Stand: 19.10.2016 19:44 Uhr  | Archiv

Mukran: Rügens neuer Fährhafen

von Henning Strüber, NDR.de

Abzug, Abschwung und Agenten-Stories

Historische Aufnahme (vom 05.10.1992) des Fährhafen von Mukran © imago stock&people Foto: Christian Thiel
In die DDR und nach der Wende wieder zurück: Über Mukran bewegte die Rote Armee viel militärisches Gerät.

In den frühen 1990er-Jahren sorgt der Abzug der Sowjettruppen aus der DDR noch einmal für Hochkonjunktur in Mukran. Ein großer Teil der Streitmacht und ihres Personals bricht von Mukran aus in die alte Heimat und eine ungewisse Zukunft auf. "Das war das höchste Transportaufkommen, was der Fährhafen je zu bewältigen hatte", sagt Grieger. "Danach ging es leider rapide runter." Aus dieser Zeit rankt sich auch so manche Agentenstory über den Hafen am äußersten Zipfel der DDR. Schon in den 1980er-Jahren hatten Agenten der westlichen Militärmission - unter argwöhnischen Blicken der zahlreichen dort stationierten Stasi-Mitarbeiter - dem geheimnisvoll hinter hohen Zäunen verborgenen Areal Spionage-Besuche abgestattet.

Doch auch nach der Wende tummelten sich dort noch die Schlapphüte, glaubt man etwa den Schilderungen des früheren BND-Agenten Norbert Juretzko. Demnach sollten Juretzko und Co. mehr über angebliche Atomsprengköpfe in Erfahrung bringen, die über Mukran nach Russland verschifft wurden. Dazu mussten die Westagenten eine Box mit hochsensiblen Sensoren zur Analyse der Waffentechnologie im Gleisbett unter den Waggons mit der geheimen Fracht installieren. Doch wie an die gut bewachten und abgeschirmten Transporte gelangen? Laut dem Bericht gelang der Coup mithilfe eines Bahnwärters in Samtens, der den geheimnisvollen Zug mit einem außerplanmäßig ausgelösten Haltsignal zum Stehen brachte - genau über der Spionage-Box.

Programm-Tipp

Am Sonntag, den 30. Oktober, um 19.30 Uhr widmet sich eine "Zeitreise" im Nordmagazin des NDR Fernsehens dem Thema Fährhafen Mukran.

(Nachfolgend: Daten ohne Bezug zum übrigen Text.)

-- ==== Sys2Proof/Machine/Outputs.lean ====
section
/-!
DEFINITION. The block's outputs to the SoC as functions of its state (R461, R500, R511, R514, R525, R535, R536). The
isolation clamps of R510 act outside the block, while it has no supply.
-/

namespace Sys2Proof.Machine

/-- The signals of a port that the block drives (R511). -/
structure PinSignals where
  out : Bool
  oe : Bool
  od : Bool
  str : BitVec 2
  pull : BitVec 2
  deriving DecidableEq, Repr

/-- PIN_OUT, PIN_OE, PIN_OD, PIN_STR and PIN_PULL of port n; the guard of a shared port gates OE (R511, R514). -/
def State.pinSignals (s : State) (n : Port) : PinSignals where
  out := (s.resolved n).1
  oe := (s.resolved n).2
  od := decide (s.fld F.pePad_MODE n.toNat = 1)
  str := BitVec.ofNat 2 (s.fld F.pePad_STRENGTH n.toNat)
  pull := BitVec.ofNat 2 (s.fld F.pePad_PULL n.toNat)

/-- SAFE_ALM[k] and SAFE_ALM_N[k] for k = 0 (MINOR), 1 (MAJOR), 2 (FATAL): a complementary pair (R461, R536). -/
def State.safeAlm (s : State) (k : Nat) : Bool × Bool :=
  ((s.reg .fltAlm).getLsbD k, !(s.reg .fltAlm).getLsbD k)

/-- IRQ[k]: high for 64 cycles from the last vector routed to the line (R525). -/
def State.irqLine (s : State) (k : BitVec 3) : Bool := decide (s.cycle < smGet 0 s.soc.irq k.toNat)

/-- PARTNER_OK_OUT: 1 while HBGEN advances and the pad guard has not tripped (R438, R535). Log entry 41 (DEDUCED). -/
def State.partnerOkOut (s : State) : Bool := s.mirror.armed && !s.mirror.guard && s.hbAdvances

end Sys2Proof.Machine
end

Geplatzter Traum vom Tor zum Osten

In den Jahren danach nahm die Bedeutung des größten deutschen Eisenbahnfährhafen an der Ostsee stetig ab. Die Eisenbahntransporte nach Russland und ins Baltikum wurden weniger. Zwar wurde 1995 ein neues Fährterminal gebaut, um den aus allen Nähten platzenden Stadthafen Sassnitz beim Passagiertransport nach Skandinavien zu entlasten, doch die Konkurrenz wuchs und Reedereien verlegten ihre Routen in andere Häfen wie etwa Stena Line nach Rostock. Der Umschlug von Gütern und Passagieren schrumpfte um mehr als die Hälfte. Der Traum vom Tor zum Osten und nach Skandinavien platzte. Von den ehemals fünf Fähren im Hafen ist nur die "Mukran" geblieben - und sie sticht auch nur noch bei Bedarf in See. Die anderen Schiffe werden heute auf anderen Linien eingesetzt - wie etwa Kiel-Klaipeda. Vor zwei Jahren entdeckte Grieger bei einer Türkeireise unverhofft eine der Fähren im Hafen von Istanbul - ein sentimentales Gefühl beschlich ihn. "Es tat weh zu sehen, dass die Fähren nicht mehr für das genutzt werden, wozu sie einst bestimmt waren."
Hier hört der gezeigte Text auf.